- _WHAT YOU SHOULD DO_
Within the entries below, find the portion that opens with the line containing "ring := BitVec.ofNat" and closes with the line containing "else s.report 9 0xFF die". Retype that portion exactly and only.

- _PROVIDED INFORMATION_
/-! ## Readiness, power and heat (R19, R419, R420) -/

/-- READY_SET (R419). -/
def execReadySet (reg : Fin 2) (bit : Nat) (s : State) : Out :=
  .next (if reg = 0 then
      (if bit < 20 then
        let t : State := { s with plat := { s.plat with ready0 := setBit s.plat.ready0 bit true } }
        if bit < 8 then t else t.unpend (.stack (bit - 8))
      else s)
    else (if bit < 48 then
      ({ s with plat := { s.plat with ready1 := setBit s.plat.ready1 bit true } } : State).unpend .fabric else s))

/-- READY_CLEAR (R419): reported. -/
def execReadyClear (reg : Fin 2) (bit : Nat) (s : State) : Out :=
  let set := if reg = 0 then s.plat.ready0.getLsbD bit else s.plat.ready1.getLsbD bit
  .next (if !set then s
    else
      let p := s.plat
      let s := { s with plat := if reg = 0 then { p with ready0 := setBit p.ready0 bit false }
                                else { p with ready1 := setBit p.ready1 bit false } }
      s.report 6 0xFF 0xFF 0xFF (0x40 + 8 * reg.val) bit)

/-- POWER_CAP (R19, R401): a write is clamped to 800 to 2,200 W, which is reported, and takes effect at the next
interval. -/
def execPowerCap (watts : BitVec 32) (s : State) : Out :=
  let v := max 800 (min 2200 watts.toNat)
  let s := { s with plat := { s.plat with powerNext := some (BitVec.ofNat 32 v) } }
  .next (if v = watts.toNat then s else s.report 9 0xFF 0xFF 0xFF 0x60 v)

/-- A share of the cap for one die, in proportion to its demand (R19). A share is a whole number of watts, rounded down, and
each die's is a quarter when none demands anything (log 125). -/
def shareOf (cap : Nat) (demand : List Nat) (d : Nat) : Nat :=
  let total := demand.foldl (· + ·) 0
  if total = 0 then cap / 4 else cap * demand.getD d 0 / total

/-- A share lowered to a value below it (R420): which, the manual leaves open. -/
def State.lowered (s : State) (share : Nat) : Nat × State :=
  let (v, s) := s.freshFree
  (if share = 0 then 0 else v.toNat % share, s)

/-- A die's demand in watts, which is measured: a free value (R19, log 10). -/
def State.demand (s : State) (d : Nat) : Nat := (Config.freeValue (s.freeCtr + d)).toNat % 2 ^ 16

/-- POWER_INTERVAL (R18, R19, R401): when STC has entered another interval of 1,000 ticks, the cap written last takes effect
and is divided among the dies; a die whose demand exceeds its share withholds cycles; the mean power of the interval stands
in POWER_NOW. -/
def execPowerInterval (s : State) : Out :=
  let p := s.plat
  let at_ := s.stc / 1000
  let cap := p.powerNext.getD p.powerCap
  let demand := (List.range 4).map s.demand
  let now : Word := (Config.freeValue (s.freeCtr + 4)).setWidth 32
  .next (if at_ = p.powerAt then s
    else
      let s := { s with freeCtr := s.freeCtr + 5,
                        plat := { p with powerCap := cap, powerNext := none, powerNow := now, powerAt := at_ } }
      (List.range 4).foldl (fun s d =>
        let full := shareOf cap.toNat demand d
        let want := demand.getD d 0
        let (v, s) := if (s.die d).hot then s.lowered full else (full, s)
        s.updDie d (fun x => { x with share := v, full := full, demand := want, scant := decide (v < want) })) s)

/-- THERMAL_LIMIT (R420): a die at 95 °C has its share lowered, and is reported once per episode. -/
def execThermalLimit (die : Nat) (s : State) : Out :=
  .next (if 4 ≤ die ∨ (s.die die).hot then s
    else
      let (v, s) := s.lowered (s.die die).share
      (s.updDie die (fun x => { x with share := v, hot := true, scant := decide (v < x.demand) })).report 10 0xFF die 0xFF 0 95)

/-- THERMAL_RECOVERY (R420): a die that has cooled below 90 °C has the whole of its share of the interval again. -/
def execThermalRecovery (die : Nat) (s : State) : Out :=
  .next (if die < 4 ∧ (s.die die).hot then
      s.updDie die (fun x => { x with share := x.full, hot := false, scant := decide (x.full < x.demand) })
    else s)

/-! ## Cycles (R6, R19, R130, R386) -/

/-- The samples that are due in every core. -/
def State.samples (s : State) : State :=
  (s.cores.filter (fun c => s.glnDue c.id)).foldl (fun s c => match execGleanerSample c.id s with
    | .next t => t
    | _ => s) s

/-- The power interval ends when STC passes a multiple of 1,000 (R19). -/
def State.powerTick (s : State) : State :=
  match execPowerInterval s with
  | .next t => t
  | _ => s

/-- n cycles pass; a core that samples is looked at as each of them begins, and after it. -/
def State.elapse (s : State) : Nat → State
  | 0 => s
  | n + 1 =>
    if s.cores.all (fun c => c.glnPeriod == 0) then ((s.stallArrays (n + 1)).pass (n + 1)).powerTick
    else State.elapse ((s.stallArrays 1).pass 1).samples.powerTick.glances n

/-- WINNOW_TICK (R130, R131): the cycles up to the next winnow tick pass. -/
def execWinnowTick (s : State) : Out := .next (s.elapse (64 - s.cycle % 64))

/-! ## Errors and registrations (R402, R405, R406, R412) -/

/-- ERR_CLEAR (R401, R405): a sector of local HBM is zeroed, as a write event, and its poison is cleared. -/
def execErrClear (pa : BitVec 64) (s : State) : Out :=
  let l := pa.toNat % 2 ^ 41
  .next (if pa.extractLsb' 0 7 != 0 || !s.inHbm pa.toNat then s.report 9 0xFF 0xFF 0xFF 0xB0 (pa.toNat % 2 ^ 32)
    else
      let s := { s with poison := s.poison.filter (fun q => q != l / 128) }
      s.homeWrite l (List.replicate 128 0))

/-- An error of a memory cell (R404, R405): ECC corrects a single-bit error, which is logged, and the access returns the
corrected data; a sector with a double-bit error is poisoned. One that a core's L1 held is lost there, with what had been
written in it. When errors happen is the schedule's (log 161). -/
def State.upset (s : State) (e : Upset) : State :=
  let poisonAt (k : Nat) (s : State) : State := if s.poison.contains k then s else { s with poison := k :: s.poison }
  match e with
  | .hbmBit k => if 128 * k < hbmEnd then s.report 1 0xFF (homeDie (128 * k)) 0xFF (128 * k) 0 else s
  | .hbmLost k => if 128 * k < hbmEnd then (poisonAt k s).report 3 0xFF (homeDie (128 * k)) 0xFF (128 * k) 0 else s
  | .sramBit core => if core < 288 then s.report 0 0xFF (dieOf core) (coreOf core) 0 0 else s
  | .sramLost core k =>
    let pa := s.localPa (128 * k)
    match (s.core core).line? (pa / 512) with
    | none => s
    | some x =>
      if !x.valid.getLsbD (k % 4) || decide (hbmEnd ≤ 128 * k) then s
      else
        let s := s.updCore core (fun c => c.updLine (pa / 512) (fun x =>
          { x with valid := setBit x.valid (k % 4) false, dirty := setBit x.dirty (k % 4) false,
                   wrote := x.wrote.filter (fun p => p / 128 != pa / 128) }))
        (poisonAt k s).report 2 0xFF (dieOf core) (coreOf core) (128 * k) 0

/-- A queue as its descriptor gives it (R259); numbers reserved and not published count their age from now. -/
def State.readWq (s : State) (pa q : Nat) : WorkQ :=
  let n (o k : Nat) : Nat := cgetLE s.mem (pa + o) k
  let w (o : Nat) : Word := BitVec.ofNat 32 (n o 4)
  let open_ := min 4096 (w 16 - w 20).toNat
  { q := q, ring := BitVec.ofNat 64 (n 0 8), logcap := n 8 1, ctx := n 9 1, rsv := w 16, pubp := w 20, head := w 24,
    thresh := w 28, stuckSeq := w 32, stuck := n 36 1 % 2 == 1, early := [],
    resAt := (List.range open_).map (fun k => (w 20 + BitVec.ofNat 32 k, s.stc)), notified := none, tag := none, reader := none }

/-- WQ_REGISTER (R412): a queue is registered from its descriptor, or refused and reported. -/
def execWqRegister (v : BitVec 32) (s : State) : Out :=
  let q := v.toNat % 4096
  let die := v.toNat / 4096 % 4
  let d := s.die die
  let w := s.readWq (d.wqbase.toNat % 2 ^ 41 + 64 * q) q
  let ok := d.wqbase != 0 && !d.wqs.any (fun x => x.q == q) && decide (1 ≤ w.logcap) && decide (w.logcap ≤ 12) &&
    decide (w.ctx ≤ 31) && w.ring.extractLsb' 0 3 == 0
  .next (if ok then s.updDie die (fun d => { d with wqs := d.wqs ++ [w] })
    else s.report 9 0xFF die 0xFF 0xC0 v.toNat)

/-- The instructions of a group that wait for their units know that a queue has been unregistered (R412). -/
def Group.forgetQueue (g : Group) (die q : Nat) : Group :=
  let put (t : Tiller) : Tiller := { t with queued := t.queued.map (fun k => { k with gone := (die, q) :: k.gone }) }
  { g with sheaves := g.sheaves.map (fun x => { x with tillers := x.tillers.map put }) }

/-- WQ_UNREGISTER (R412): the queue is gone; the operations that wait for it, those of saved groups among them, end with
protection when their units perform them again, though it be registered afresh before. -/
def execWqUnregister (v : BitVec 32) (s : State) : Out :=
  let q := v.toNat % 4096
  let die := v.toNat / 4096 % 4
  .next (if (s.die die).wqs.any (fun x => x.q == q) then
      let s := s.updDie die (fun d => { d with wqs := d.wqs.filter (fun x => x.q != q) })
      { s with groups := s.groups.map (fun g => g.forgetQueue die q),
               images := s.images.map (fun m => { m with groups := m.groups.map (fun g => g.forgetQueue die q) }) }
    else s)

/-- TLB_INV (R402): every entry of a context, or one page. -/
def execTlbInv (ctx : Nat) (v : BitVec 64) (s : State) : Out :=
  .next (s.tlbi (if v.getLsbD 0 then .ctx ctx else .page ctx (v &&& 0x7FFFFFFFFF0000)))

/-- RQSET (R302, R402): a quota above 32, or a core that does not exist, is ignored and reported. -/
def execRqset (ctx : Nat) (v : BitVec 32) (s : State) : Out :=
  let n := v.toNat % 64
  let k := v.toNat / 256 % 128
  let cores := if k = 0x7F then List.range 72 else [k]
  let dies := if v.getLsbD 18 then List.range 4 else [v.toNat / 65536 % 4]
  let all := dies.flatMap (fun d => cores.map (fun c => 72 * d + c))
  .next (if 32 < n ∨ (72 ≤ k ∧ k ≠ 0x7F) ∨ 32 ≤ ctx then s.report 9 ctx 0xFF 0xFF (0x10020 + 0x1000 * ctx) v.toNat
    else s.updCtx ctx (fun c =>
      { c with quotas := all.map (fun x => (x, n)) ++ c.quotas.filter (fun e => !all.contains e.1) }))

- _ANSWER SECTION_
  { q := q, ring := BitVec.ofNat 64 (n 0 8), logcap := n 8 1, ctx := n 9 1, rsv := w 16, pubp := w 20, head := w 24,
    thresh := w 28, stuckSeq := w 32, stuck := n 36 1 % 2 == 1, early := [],
    resAt := (List.range open_).map (fun k => (w 20 + BitVec.ofNat 32 k, s.stc)), notified := none, tag := none, reader := none }

/-- WQ_REGISTER (R412): a queue is registered from its descriptor, or refused and reported. -/
def execWqRegister (v : BitVec 32) (s : State) : Out :=
  let q := v.toNat % 4096
  let die := v.toNat / 4096 % 4
  let d := s.die die
  let w := s.readWq (d.wqbase.toNat % 2 ^ 41 + 64 * q) q
  let ok := d.wqbase != 0 && !d.wqs.any (fun x => x.q == q) && decide (1 ≤ w.logcap) && decide (w.logcap ≤ 12) &&
    decide (w.ctx ≤ 31) && w.ring.extractLsb' 0 3 == 0
  .next (if ok then s.updDie die (fun d => { d with wqs := d.wqs ++ [w] })
    else s.report 9 0xFF die 0xFF 0xC0 v.toNat)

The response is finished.